-- Recorded data follows --

-- ==== Sys2Proof/Tests/Slice0.lean ====
section
/-! SUPPORT. Tests. The expected values are the spec's own: the worked examples of 43_commands.md and the vectors of
95_test_vectors.md, named at each test. Then, for every statement with hypotheses, a concrete case that meets them. -/

namespace Sys2Proof.Tests

open Machine Host

set_option maxRecDepth 8000

/-! ### Decoding: one word per constructor, written out from the spec -/

/-- R240, V45. -/
theorem test_decode_test : decode defaultParams .typed [0x54] = .ok .test := by decide
/-- R241, V46. -/
theorem test_decode_queryState : decode defaultParams .typed [0x51] = .ok .queryState := by decide
/-- R242, V47. -/
theorem test_decode_debug : decode defaultParams .typed [0x44] = .ok .debug := by decide
/-- R243, V47. -/
theorem test_decode_getUsbOutData : decode defaultParams .typed [0x4F] = .ok .getUsbOutData := by decide
/-- R244, V43. -/
theorem test_decode_setAll :
    decode defaultParams .typed [0x53, 0x00, 0x04, 0x80, 0x80, 0x80, 0x80, 0x08] =
      .ok (.setAll 0x0004 128 128 128 128 .center) := by decide
/-- R244 with R238's duration, 500 as in V35. -/
theorem test_decode_setAllD :
    decode defaultParams .typed [0x53, 0x00, 0x04, 0x01, 0x02, 0x03, 0x04, 0x07, 0x01, 0xF4] =
      .ok (.setAllD 0x0004 1 2 3 4 .upLeft 500) := by decide
/-- R245, V32. -/
theorem test_decode_setButtons : decode defaultParams .typed [0x42, 0x80, 0x01] = .ok (.setButtons 0x8001) := by decide
/-- R245, R234: mask before duration. -/
theorem test_decode_setButtonsD :
    decode defaultParams .typed [0x42, 0x80, 0x01, 0x00, 0x64] = .ok (.setButtonsD 0x8001 100) := by decide
/-- R246, R235: `x` before `y`. -/
theorem test_decode_setLeftJoy : decode defaultParams .typed [0x4C, 0x01, 0x80] = .ok (.setLeftJoy 1 128) := by decide
/-- R246, R235. -/
theorem test_decode_setLeftJoyD :
    decode defaultParams .typed [0x4C, 0x01, 0x80, 0x01, 0xF4] = .ok (.setLeftJoyD 1 128 500) := by decide
/-- R247, V37. -/
theorem test_decode_setRightJoy : decode defaultParams .typed [0x52, 0x00, 0xFF] = .ok (.setRightJoy 0 255) := by decide
/-- R247, R235. -/
theorem test_decode_setRightJoyD :
    decode defaultParams .typed [0x52, 0x00, 0xFF, 0x01, 0x00] = .ok (.setRightJoyD 0 255 256) := by decide
/-- R248, V39. -/
theorem test_decode_setHat : decode defaultParams .typed [0x48, 0x08] = .ok (.setHat .center) := by decide
/-- R248, R236. -/
theorem test_decode_setHatD : decode defaultParams .typed [0x48, 0x05, 0x03, 0xE8] = .ok (.setHatD .downLeft 1000) := by decide
/-- R249, V47. -/
theorem test_decode_unsetAll : decode defaultParams .typed [0x55] = .ok .unsetAll := by decide
/-- R250, V42. -/
theorem test_decode_setDownMsec : decode defaultParams .typed [0x4D, 0x00, 0x64] = .ok (.setDownMsec 100) := by decide
/-- R251, R238. -/
theorem test_decode_pressAll :
    decode defaultParams .typed [0x73, 0x12, 0x34, 0xFF, 0x00, 0x00, 0xFF, 0x02] =
      .ok (.pressAll 0x1234 255 0 0 255 .right) := by decide
/-- R251, V44. -/
theorem test_decode_pressAllD :
    decode defaultParams .typed [0x73, 0x12, 0x34, 0xFF, 0x00, 0x00, 0xFF, 0x02, 0x01, 0x00] =
      .ok (.pressAllD 0x1234 255 0 0 255 .right 256) := by decide
/-- R252, V30. -/
theorem test_decode_pressButtons : decode defaultParams .typed [0x62, 0x00, 0x04] = .ok (.pressButtons 0x0004) := by decide
/-- R252, V31. -/
theorem test_decode_pressButtonsD :
    decode defaultParams .typed [0x62, 0x00, 0x04, 0x00, 0x64] = .ok (.pressButtonsD 0x0004 100) := by decide
/-- R253, V34. -/
theorem test_decode_moveLeftJoy : decode defaultParams .typed [0x6C, 0xFF, 0x00] = .ok (.moveLeftJoy 255 0) := by decide
/-- R253, V35. -/
theorem test_decode_moveLeftJoyD :
    decode defaultParams .typed [0x6C, 0xFF, 0x00, 0x01, 0xF4] = .ok (.moveLeftJoyD 255 0 500) := by decide
/-- R254, R235. -/
theorem test_decode_moveRightJoy : decode defaultParams .typed [0x72, 0x80, 0x01] = .ok (.moveRightJoy 128 1) := by decide
/-- R254, V38. -/
theorem test_decode_moveRightJoyD :
    decode defaultParams .typed [0x72, 0x80, 0x01, 0x00, 0xFA] = .ok (.moveRightJoyD 128 1 250) := by decide
/-- R255, R236. -/
theorem test_decode_pressHat : decode defaultParams .typed [0x68, 0x00] = .ok (.pressHat .up) := by decide
/-- R255, V40. -/
theorem test_decode_pressHatD : decode defaultParams .typed [0x68, 0x02, 0x03, 0xE8] = .ok (.pressHatD .right 1000) := by decide
/-- R256, V47. -/
theorem test_decode_clearState : decode defaultParams .typed [0x43] = .ok .clearState := by decide
/-- R257, V41. -/
theorem test_decode_pauseMsec : decode defaultParams .typed [0x50, 0x50, 0x45] = .ok (.pauseMsec 20549) := by decide
/-- R258, V47. -/
theorem test_decode_reportPending : decode defaultParams .typed [0x70] = .ok .reportPending := by decide
/-- R239: any bytes. -/
theorem test_decode_raw : decode defaultParams .raw [0xAA, 0x01] = .ok (.raw [0xAA, 0x01]) := by decide
/-- R90, V31. -/
theorem test_decode_frame :
    decode defaultParams .wire [0x50, 0xA5, 0x62, 0x00, 0x04, 0x00, 0x64, 0xAD, 0x45] =
      .ok (.frame [0x62, 0x00, 0x04, 0x00, 0x64] 0xAD) := by decide
/-- R281, V65. -/
theorem test_decode_replyAlive : decode defaultParams (.reply .alive) [0x41, 0x41] = .ok (.replyAlive [0x41, 0x41]) := by decide
/-- R282, V66. -/
theorem test_decode_replyStatus : decode defaultParams (.reply .status) [0x39] = .ok (.replyStatus 9) := by decide
/-- R283, V5. -/
theorem test_decode_replyState :
    decode defaultParams (.reply .state) [0x51, 0x01, 0x02, 0x03, 0x04, 0x00, 0x00, 0x00, 0x10, 0x00, 0x00, 0x00, 0x20, 0x05] =
      .ok (.replyState 1 2 3 4 16 32 5) := by decide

-- Recorded data concluded --

*What you need to do*
From the data, collect all lines where the string "spec" appears.

*Written solution*
/-! SUPPORT. Tests. The expected values are the spec's own: the worked examples of 43_commands.md and the vectors of
/-! ### Decoding: one word per constructor, written out from the spec -/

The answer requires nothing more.